**Exercise instructions**
An acceptable answer contains each line of the material, unchanged.

(Beginning of Supplied data)

/-- Only FREE, QUENCH and WAIT have no current class. -/
theorem driveOps_budget {q : (Fin 16 → List Nat → Instr) × Nat} (hq : q ∈ driveOps) (w : Nat) :
    opBudget q.2 w = if q.2 = 4 ∨ q.2 = 5 ∨ q.2 = 11 then 0 else 4 * iOf w := by
  simp only [driveOps, List.mem_cons, List.not_mem_nil, or_false] at hq
  rcases hq with rfl | rfl | rfl | rfl | rfl | rfl | rfl <;> rfl

/-- Settles O31: the drive instructions that idle, go on, end and begin, and admission. -/
theorem driveInstructionsRun : Obligations.DriveInstructionsRun := by
  refine ⟨fun q hq => ⟨fun s ch samples hup hs h => ?_, fun s ch r w t i hup hs hr hw hword hop hleft ht hi h1 h5 h6 => ?_,
      fun s ch r w i hup hs hr hw hword hop h6 hleft h1 hi => ?_, fun s ch r w hup hs hr hw hword hop hleft hready hrole => ?_⟩,
    fun s ch r w t i hup hs hr hw hword hop hleft ht hi hle => ?_, fun s ch r w t i hup hs hr hw hword hop hleft ht hi hle => ?_,
    fun s ch r w i hup hs hr hw hword hop hleft hlt hi hopen hoff => ?_, fun s ch r w t samples hup hs hr hw hword hop hleft hrel => ?_,
    fun s ch r w hup hs hr hw hword hop hleft hadm hpeak hwait hnone hfull => ?_,
    fun s ch r since cls budget hup hr hwait hothers hfits => ?_, fun s hup hnone => ?_⟩
  · exact gives_drive hq hup ⟨_, driveInstr_idle hs.1 hs.2 h samples, rfl⟩
  · refine gives_drive hq hup ?_
    obtain ⟨e, he, hrun, hnow, hdrive, hkept⟩ := driveInstr_goesOn ⟨hs.1, hs.2, hr, hw, hword, hop⟩ hleft ht hi h1 h5 h6
    refine ⟨e, he, hrun, hnow, fun ho => ?_, fun ho => ?_, fun ho => ?_, fun ho => ?_, fun ho => ?_,
      hkept.keepsPages (driveFields_page ch), hkept.others⟩
    iterate 4
      · rw [hdrive, ho]
        rfl
    · rw [hdrive, driveFor_regulates s.dev ch ho]
  · refine gives_drive hq hup ?_
    exact driveInstr_ends ⟨hs.1, hs.2, hr, hw, hword, hop⟩ hleft hi h6 (.inr (.inr ⟨rfl, h1⟩))
  · refine gives_drive hq hup ⟨_, driveInstr_begins ⟨hs.1, hs.2, hr, hw, hword, hop⟩ hleft hready hrole, ?_⟩
    obtain ⟨hl, hpc, hcount, hbudget, hstart⟩ :=
      (r.enter (opClass q.2) (opBudget q.2 w) s.dev.now).begin_spec q.2 s.dev.nowNs (webPosUm s.dev) (tOf w)
    have hrun := updRun_some hr fun r =>
      (r.enter (opClass q.2) (opBudget q.2 w) s.dev.now).begin q.2 s.dev.nowNs (webPosUm s.dev) (tOf w)
    rw [← hsgShow_valves _ (groupOf ch)] at hrun
    exact ⟨⟨_, hrun, hl, hpc, hcount, hbudget.trans (driveOps_budget hq w), hstart⟩,
      (hsgShow_kept _ ch (· = ch)).keepsPages (by clear * -; decide +revert)⟩
  · refine gives_drive (q := (Instr.boost, 1)) (by simp [driveOps]) hup ?_
    obtain ⟨e, he, hrun, -, hkeep⟩ := driveInstr_ends ⟨hs.1, hs.2, hr, hw, hword, hop⟩ hleft hi (by decide) (.inl ⟨rfl, hle⟩)
    exact ⟨e, he, hrun, hkeep⟩
  · refine gives_drive (q := (Instr.quench, 5)) (by simp [driveOps]) hup ?_
    obtain ⟨e, he, hrun, -, hkeep⟩ := driveInstr_ends ⟨hs.1, hs.2, hr, hw, hword, hop⟩ hleft hi (by decide) (.inr (.inl ⟨rfl, hle⟩))
    exact ⟨e, he, hrun, hkeep⟩
  · refine gives_drive (q := (Instr.boost, 1)) (by simp [driveOps]) hup ?_
    exact driveInstr_opens ⟨hs.1, hs.2, hr, hw, hword, hop⟩ hleft hlt hi hopen hoff
  · refine gives_drive (q := (Instr.waitr, 6)) (by simp [driveOps]) hup
      ⟨_, waitr_released ⟨hs.1, hs.2, hr, hw, hword, hop⟩ hleft hrel samples, ?_⟩
    obtain ⟨hrun, -, hkeep⟩ := advance_shown (d := s.dev) hr (.refl _ _ _)
    exact ⟨hrun, hkeep⟩
  · refine gives_drive (q := (Instr.boost, 1)) (by simp [driveOps]) hup
      ⟨_, driveInstr_waits ⟨hs.1, hs.2, hr, hw, hword, hop⟩ hleft hadm hpeak hwait (fun c => waitOf_none (hnone c)) hfull, ?_⟩
    have hrun := updRun_some hr fun r => { r with wait := some (s.dev.now, 2, 4 * iOf w) }
    rw [← hsgShow_valves _ (groupOf ch)] at hrun
    exact ⟨⟨_, hrun, rfl, rfl, hleft⟩, (hsgShow_kept _ ch (· = ch)).keepsPages (by clear * -; decide +revert)⟩
  · refine gives_of_onDev (g := admissionGrant) rfl hup ?_
    have hw : waitOf s.dev ch = some (since, cls, budget) := by rw [waitOf, hr]; exact hwait
    rw [admissionGrant, grantAll_one hw fun c hc => waitOf_none (hothers c hc)]
    obtain ⟨hrun, hkept⟩ := admitOne_granted hr hwait hfits none
    exact ⟨hrun, hkept.keepsPages (grantFields_page ch), hkept.others⟩
  · exact gives_of_onDev rfl hup (grantAll_none (fun c => waitOf_none (hnone c)) none)

end Sys2Proof.Machine
end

(End of Supplied data)

**Answer section**
/-- Only FREE, QUENCH and WAIT have no current class. -/
theorem driveOps_budget {q : (Fin 16 → List Nat → Instr) × Nat} (hq : q ∈ driveOps) (w : Nat) :
    opBudget q.2 w = if q.2 = 4 ∨ q.2 = 5 ∨ q.2 = 11 then 0 else 4 * iOf w := by
  simp only [driveOps, List.mem_cons, List.not_mem_nil, or_false] at hq
  rcases hq with rfl | rfl | rfl | rfl | rfl | rfl | rfl <;> rfl

/-- Settles O31: the drive instructions that idle, go on, end and begin, and admission. -/
theorem driveInstructionsRun : Obligations.DriveInstructionsRun := by
  refine ⟨fun q hq => ⟨fun s ch samples hup hs h => ?_, fun s ch r w t i hup hs hr hw hword hop hleft ht hi h1 h5 h6 => ?_,
      fun s ch r w i hup hs hr hw hword hop h6 hleft h1 hi => ?_, fun s ch r w hup hs hr hw hword hop hleft hready hrole => ?_⟩,
    fun s ch r w t i hup hs hr hw hword hop hleft ht hi hle => ?_, fun s ch r w t i hup hs hr hw hword hop hleft ht hi hle => ?_,
    fun s ch r w i hup hs hr hw hword hop hleft hlt hi hopen hoff => ?_, fun s ch r w t samples hup hs hr hw hword hop hleft hrel => ?_,
    fun s ch r w hup hs hr hw hword hop hleft hadm hpeak hwait hnone hfull => ?_,
    fun s ch r since cls budget hup hr hwait hothers hfits => ?_, fun s hup hnone => ?_⟩
  · exact gives_drive hq hup ⟨_, driveInstr_idle hs.1 hs.2 h samples, rfl⟩
  · refine gives_drive hq hup ?_
    obtain ⟨e, he, hrun, hnow, hdrive, hkept⟩ := driveInstr_goesOn ⟨hs.1, hs.2, hr, hw, hword, hop⟩ hleft ht hi h1 h5 h6
    refine ⟨e, he, hrun, hnow, fun ho => ?_, fun ho => ?_, fun ho => ?_, fun ho => ?_, fun ho => ?_,
      hkept.keepsPages (driveFields_page ch), hkept.others⟩
    iterate 4
      · rw [hdrive, ho]
        rfl
    · rw [hdrive, driveFor_regulates s.dev ch ho]
  · refine gives_drive hq hup ?_
    exact driveInstr_ends ⟨hs.1, hs.2, hr, hw, hword, hop⟩ hleft hi h6 (.inr (.inr ⟨rfl, h1⟩))
  · refine gives_drive hq hup ⟨_, driveInstr_begins ⟨hs.1, hs.2, hr, hw, hword, hop⟩ hleft hready hrole, ?_⟩
    obtain ⟨hl, hpc, hcount, hbudget, hstart⟩ :=
      (r.enter (opClass q.2) (opBudget q.2 w) s.dev.now).begin_spec q.2 s.dev.nowNs (webPosUm s.dev) (tOf w)
    have hrun := updRun_some hr fun r =>
      (r.enter (opClass q.2) (opBudget q.2 w) s.dev.now).begin q.2 s.dev.nowNs (webPosUm s.dev) (tOf w)
    rw [← hsgShow_valves _ (groupOf ch)] at hrun
    exact ⟨⟨_, hrun, hl, hpc, hcount, hbudget.trans (driveOps_budget hq w), hstart⟩,
      (hsgShow_kept _ ch (· = ch)).keepsPages (by clear * -; decide +revert)⟩
  · refine gives_drive (q := (Instr.boost, 1)) (by simp [driveOps]) hup ?_
    obtain ⟨e, he, hrun, -, hkeep⟩ := driveInstr_ends ⟨hs.1, hs.2, hr, hw, hword, hop⟩ hleft hi (by decide) (.inl ⟨rfl, hle⟩)
    exact ⟨e, he, hrun, hkeep⟩
  · refine gives_drive (q := (Instr.quench, 5)) (by simp [driveOps]) hup ?_
    obtain ⟨e, he, hrun, -, hkeep⟩ := driveInstr_ends ⟨hs.1, hs.2, hr, hw, hword, hop⟩ hleft hi (by decide) (.inr (.inl ⟨rfl, hle⟩))
    exact ⟨e, he, hrun, hkeep⟩
  · refine gives_drive (q := (Instr.boost, 1)) (by simp [driveOps]) hup ?_
    exact driveInstr_opens ⟨hs.1, hs.2, hr, hw, hword, hop⟩ hleft hlt hi hopen hoff
  · refine gives_drive (q := (Instr.waitr, 6)) (by simp [driveOps]) hup
      ⟨_, waitr_released ⟨hs.1, hs.2, hr, hw, hword, hop⟩ hleft hrel samples, ?_⟩
    obtain ⟨hrun, -, hkeep⟩ := advance_shown (d := s.dev) hr (.refl _ _ _)
    exact ⟨hrun, hkeep⟩
  · refine gives_drive (q := (Instr.boost, 1)) (by simp [driveOps]) hup
      ⟨_, driveInstr_waits ⟨hs.1, hs.2, hr, hw, hword, hop⟩ hleft hadm hpeak hwait (fun c => waitOf_none (hnone c)) hfull, ?_⟩
    have hrun := updRun_some hr fun r => { r with wait := some (s.dev.now, 2, 4 * iOf w) }
    rw [← hsgShow_valves _ (groupOf ch)] at hrun
    exact ⟨⟨_, hrun, rfl, rfl, hleft⟩, (hsgShow_kept _ ch (· = ch)).keepsPages (by clear * -; decide +revert)⟩
  · refine gives_of_onDev (g := admissionGrant) rfl hup ?_
    have hw : waitOf s.dev ch = some (since, cls, budget) := by rw [waitOf, hr]; exact hwait
    rw [admissionGrant, grantAll_one hw fun c hc => waitOf_none (hothers c hc)]
    obtain ⟨hrun, hkept⟩ := admitOne_granted hr hwait hfits none
    exact ⟨hrun, hkept.keepsPages (grantFields_page ch), hkept.others⟩
  · exact gives_of_onDev rfl hup (grantAll_none (fun c => waitOf_none (hnone c)) none)

end Sys2Proof.Machine
end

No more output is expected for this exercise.